Not only that, if you knew how to use scissors, it was super simple to do. I covered the book above in just five minutes. Here were the steps:

  1. Collect your materials. Book, scissors, brown paper grocery bag
  2. Cut the bag apart. Cut the bag from top to bottom, ideally on the seam. Then cut the bottom of the bag off.
  3. Figure out the cover length. Center the book on the paper, fold the left side over the front cover, closing the cover so it will be tight when closed. Then cut off excess, leaving the flap about an inch from the binding on the inside. Do the same with the back cover. Remember to put the print side of the grocery bag inside, unless you want to advertise where you shop!
  4. Fold the top and bottom along the top and bottom edge of the book. You could mark it or make a beginning fold on top and bottom, take the book off and make a tight fold.
  5. Then slide paper cover over the front and back covers so that the cover is inside the top and bottom folds of your paper cover.
  6. Decorate to taste!

I discovered in writing this that what we did out of necessity and simply using what is available has become “a thing.” Just search “grocery bag book cover” on the internet and you will see! Stores are returning to paper as an alternative to the non-biodegradable plastic. Some people want to protect the dust jackets on their books. Others like that uniform brown bag look on their shelves rather than a riot of conflicting colors.

Then there are the crafters, who love to draw clever designs on the paper, or even use special papers, (a thick wrapping paper is about the same weight as a paper bag or the store bought covers we used to buy).

But don’t do this for your kids, if they still have books they need to cover–they will not forgive you. It’s easy for them to do–and half the fun is letting them decorate, apply stickers, whatever. That’s how we recycled, stretched the budget, and fostered creativity at the same time!

5 thoughts on “Growing Up in Working Class Youngstown — Grocery Bag Book Covers

  1. What fun! I remember making those paper book covers — it was part of the back-to-school ritual. But two things in this post surprised me: 1) “When we were in school, textbooks were hard bound and had to last several school years.” That isn’t the case nowadays? I’m almost afraid to ask what schools use for textbooks today; and 2) The fact that people are covering books in their home libraries with grocery-bag covers, in a time when paper grocery bags are no longer ubiquitous.

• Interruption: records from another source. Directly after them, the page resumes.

theorem keeps_clockStep (s : State) (h_s : Keeps L r0 s) (l_rf : L .rf := by assumption) (l_pwr : L .pwr := by assumption) (l_out : L .out := by assumption) :
    Keeps L r0 (clockStep s) := by
  unfold clockStep
  repeat' first
    | with_reducible assumption
    | with_reducible exact Or.inl rfl | with_reducible exact Or.inr (by assumption)
    | with_reducible exact Nat.le_refl _ | with_reducible exact List.prefix_rfl | exact id | exact Nat.le_add_right _ _ | exact DevSt.fuseKept_of (Nat.le_refl _) rfl
    | with_reducible apply keeps_setPwr
    | with_reducible apply keeps_pulse
    | with_reducible apply keeps_bump
    | intro _
    | (extract_lets +onlyGivenNames x; refine Keeps.cut (v := x) ?_ ?_; rotate_left; intro hx; clear_value x; rotate_left; subst x)
    | (extract_lets +onlyGivenNames x; subst x)
    | with_reducible apply Keeps.ite | with_reducible apply Keeps.ite1 | with_reducible apply Keeps.ite2 | with_reducible apply Keeps.ite11
    | split
    | (refine Keeps.of_eq1 (by with_reducible assumption) ?_)
    | (refine Keeps.of_eq2 (by with_reducible assumption) ?_)
    | (refine Keeps.of_eq11 (by with_reducible assumption) ?_)
    | (simp -zeta only [keeps_mk]; with_reducible apply KeepsF.upd)
    | dsimp -zeta only

theorem keeps_thermalStep (s : State) (h_s : Keeps L r0 s) (l_pwr : L .pwr := by assumption) :
    Keeps L r0 (thermalStep s) := by
  unfold thermalStep
  repeat' first
    | with_reducible assumption
    | with_reducible exact Or.inl rfl | with_reducible exact Or.inr (by assumption)
    | with_reducible exact Nat.le_refl _ | with_reducible exact List.prefix_rfl | exact id | exact Nat.le_add_right _ _ | exact DevSt.fuseKept_of (Nat.le_refl _) rfl
    | with_reducible apply keeps_setPwr
    | intro _
    | (extract_lets +onlyGivenNames x; refine Keeps.cut (v := x) ?_ ?_; rotate_left; intro hx; clear_value x; rotate_left; subst x)
    | (extract_lets +onlyGivenNames x; subst x)
    | with_reducible apply Keeps.ite | with_reducible apply Keeps.ite1 | with_reducible apply Keeps.ite2 | with_reducible apply Keeps.ite11
    | split
    | (refine Keeps.of_eq1 (by with_reducible assumption) ?_)
    | (refine Keeps.of_eq2 (by with_reducible assumption) ?_)
    | (refine Keeps.of_eq11 (by with_reducible assumption) ?_)
    | (simp -zeta only [keeps_mk]; with_reducible apply KeepsF.upd)
    | dsimp -zeta only
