theorem keeps_writeWord (w : Writer) (addr : Nat) (v : W32) (s : State) (h_s : Keeps L r0 s) (l_freeCtr : L .freeCtr := by assumption) (l_rf : L .rf := by assumption) (l_seam : L .seam := by assumption) (l_sched : L .sched := by assumption) (l_pat : L .pat := by assumption) (l_rings : L .rings := by assumption) (l_xl : L .xl := by assumption) (l_hmc : L .hmc := by assumption) (l_cxt : L .cxt := by assumption) (l_mem : L .mem := by assumption) (l_noc : L .noc := by assumption) (l_bm : L .bm := by assumption) (l_portA : L .portA := by assumption) (l_portB : L .portB := by assumption) (l_i3c : L .i3c := by assumption) (l_dev : L .dev := by assumption) (l_pwr : L .pwr := by assumption) (l_cyc16 : L .cyc16 := by assumption) (l_pkt : L .pkt := by assumption) (l_packs : L .packs := by assumption) (l_scans : L .scans := by assumption) (l_opers : L .opers := by assumption) (l_ma : L .ma := by assumption) (l_dg : L .dg := by assumption) (l_keys : L .keys := by assumption) (l_ln : L .ln := by assumption) (l_ldg : L .ldg := by assumption) (l_out : L .out := by assumption) :
    Keeps L r0 (writeWord w addr v s) := by
  unfold writeWord
  repeat' first
    | with_reducible assumption
    | with_reducible exact Or.inl rfl | with_reducible exact Or.inr (by assumption)
    | with_reducible exact Nat.le_refl _ | with_reducible exact List.prefix_rfl | exact id | exact Nat.le_add_right _ _ | exact DevSt.fuseKept_of (Nat.le_refl _) rfl
    | with_reducible apply keeps_msixWrite
    | with_reducible apply keeps_countEarly
    | with_reducible apply keeps_accept1500
    | with_reducible apply keeps_regEff
    | with_reducible apply keeps_acceptWrite
    | intro _
    | (extract_lets +onlyGivenNames x; refine Keeps.cut (v := x) ?_ ?_; rotate_left; intro hx; clear_value x; rotate_left; subst x)
    | (extract_lets +onlyGivenNames x; subst x)
    | with_reducible apply Keeps.ite | with_reducible apply Keeps.ite1 | with_reducible apply Keeps.ite2 | with_reducible apply Keeps.ite11
    | split
    | (refine Keeps.of_eq1 (by with_reducible assumption) ?_)
    | (refine Keeps.of_eq2 (by with_reducible assumption) ?_)
    | (refine Keeps.of_eq11 (by with_reducible assumption) ?_)
    | (simp -zeta only [keeps_mk]; with_reducible apply KeepsF.upd)
    | dsimp -zeta only

theorem keeps_execRegisterWrite (w : Writer) (addr : Nat) (v : W32) (s : State) (h_s : Keeps L r0 s) (l_freeCtr : L .freeCtr := by assumption) (l_rf : L .rf := by assumption) (l_seam : L .seam := by assumption) (l_sched : L .sched := by assumption) (l_pat : L .pat := by assumption) (l_rings : L .rings := by assumption) (l_xl : L .xl := by assumption) (l_hmc : L .hmc := by assumption) (l_cxt : L .cxt := by assumption) (l_mem : L .mem := by assumption) (l_noc : L .noc := by assumption) (l_bm : L .bm := by assumption) (l_portA : L .portA := by assumption) (l_portB : L .portB := by assumption) (l_i3c : L .i3c := by assumption) (l_dev : L .dev := by assumption) (l_pwr : L .pwr := by assumption) (l_cyc16 : L .cyc16 := by assumption) (l_pkt : L .pkt := by assumption) (l_packs : L .packs := by assumption) (l_scans : L .scans := by assumption) (l_opers : L .opers := by assumption) (l_ma : L .ma := by assumption) (l_dg : L .dg := by assumption) (l_keys : L .keys := by assumption) (l_ln : L .ln := by assumption) (l_ldg : L .ldg := by assumption) (l_out : L .out := by assumption) :
    ∃ t, execRegisterWrite w addr v s = .next t ∧ Keeps L r0 t := by
  refine ⟨_, rfl, ?_⟩
  repeat' first
    | with_reducible assumption
    | with_reducible exact Or.inl rfl | with_reducible exact Or.inr (by assumption)
    | with_reducible exact Nat.le_refl _ | with_reducible exact List.prefix_rfl | exact id | exact Nat.le_add_right _ _ | exact DevSt.fuseKept_of (Nat.le_refl _) rfl
    | with_reducible apply keeps_writeWord
    | intro _
    | (extract_lets +onlyGivenNames x; refine Keeps.cut (v := x) ?_ ?_; rotate_left; intro hx; clear_value x; rotate_left; subst x)
    | (extract_lets +onlyGivenNames x; subst x)
    | with_reducible apply Keeps.ite | with_reducible apply Keeps.ite1 | with_reducible apply Keeps.ite2 | with_reducible apply Keeps.ite11
    | split
    | (refine Keeps.of_eq1 (by with_reducible assumption) ?_)
    | (refine Keeps.of_eq2 (by with_reducible assumption) ?_)
    | (refine Keeps.of_eq11 (by with_reducible assumption) ?_)
    | (simp -zeta only [keeps_mk]; with_reducible apply KeepsF.upd)
    | dsimp -zeta only

theorem keeps_execStageCommit (w : Writer) (page : Nat) (s : State) (h_s : Keeps L r0 s) (l_freeCtr : L .freeCtr := by assumption) (l_rf : L .rf := by assumption) (l_seam : L .seam := by assumption) (l_sched : L .sched := by assumption) (l_pat : L .pat := by assumption) (l_rings : L .rings := by assumption) (l_xl : L .xl := by assumption) (l_hmc : L .hmc := by assumption) (l_cxt : L .cxt := by assumption) (l_mem : L .mem := by assumption) (l_noc : L .noc := by assumption) (l_bm : L .bm := by assumption) (l_portA : L .portA := by assumption) (l_portB : L .portB := by assumption) (l_i3c : L .i3c := by assumption) (l_dev : L .dev := by assumption) (l_pwr : L .pwr := by assumption) (l_cyc16 : L .cyc16 := by assumption) (l_pkt : L .pkt := by assumption) (l_packs : L .packs := by assumption) (l_scans : L .scans := by assumption) (l_opers : L .opers := by assumption) (l_ma : L .ma := by assumption) (l_dg : L .dg := by assumption) (l_keys : L .keys := by assumption) (l_ln : L .ln := by assumption) (l_ldg : L .ldg := by assumption) (l_out : L .out := by assumption) :
    ∃ t, execStageCommit w page s = .next t ∧ Keeps L r0 t := by
  refine ⟨_, rfl, ?_⟩
  repeat' first
    | with_reducible assumption
    | with_reducible exact Or.inl rfl | with_reducible exact Or.inr (by assumption)
    | with_reducible exact Nat.le_refl _ | with_reducible exact List.prefix_rfl | exact id | exact Nat.le_add_right _ _ | exact DevSt.fuseKept_of (Nat.le_refl _) rfl
    | with_reducible apply keeps_writeWord
    | intro _
    | (extract_lets +onlyGivenNames x; refine Keeps.cut (v := x) ?_ ?_; rotate_left; intro hx; clear_value x; rotate_left; subst x)
    | (extract_lets +onlyGivenNames x; subst x)
    | with_reducible apply Keeps.ite | with_reducible apply Keeps.ite1 | with_reducible apply Keeps.ite2 | with_reducible apply Keeps.ite11
    | split
    | (refine Keeps.of_eq1 (by with_reducible assumption) ?_)
    | (refine Keeps.of_eq2 (by with_reducible assumption) ?_)
    | (refine Keeps.of_eq11 (by with_reducible assumption) ?_)
    | (simp -zeta only [keeps_mk]; with_reducible apply KeepsF.upd)
    | dsimp -zeta only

    Thanks for this post, Bob. It provided me with an enjoyable little walk down memory lane and also contributed to my education.

  2. Thank you for this endearing and nostalgic piece. Such is akin to the “broken windows” theory regarding neighborhood safety and preservation. Pay attention to the “little” things! Teach responsibility and accountability!

  3. I forgot about those. In Junior High, they sold colorful book covers at the supplies store. I thought those were more user-friendly than grocery bags, probably because those covers were really big. I just remember that when I tried to cover my books with grocery bags, it was a bit tight.

  4. Thanks for a great post from the past! A&P bags were sturdy.
    Back in YTown for Boardman Octoberfest.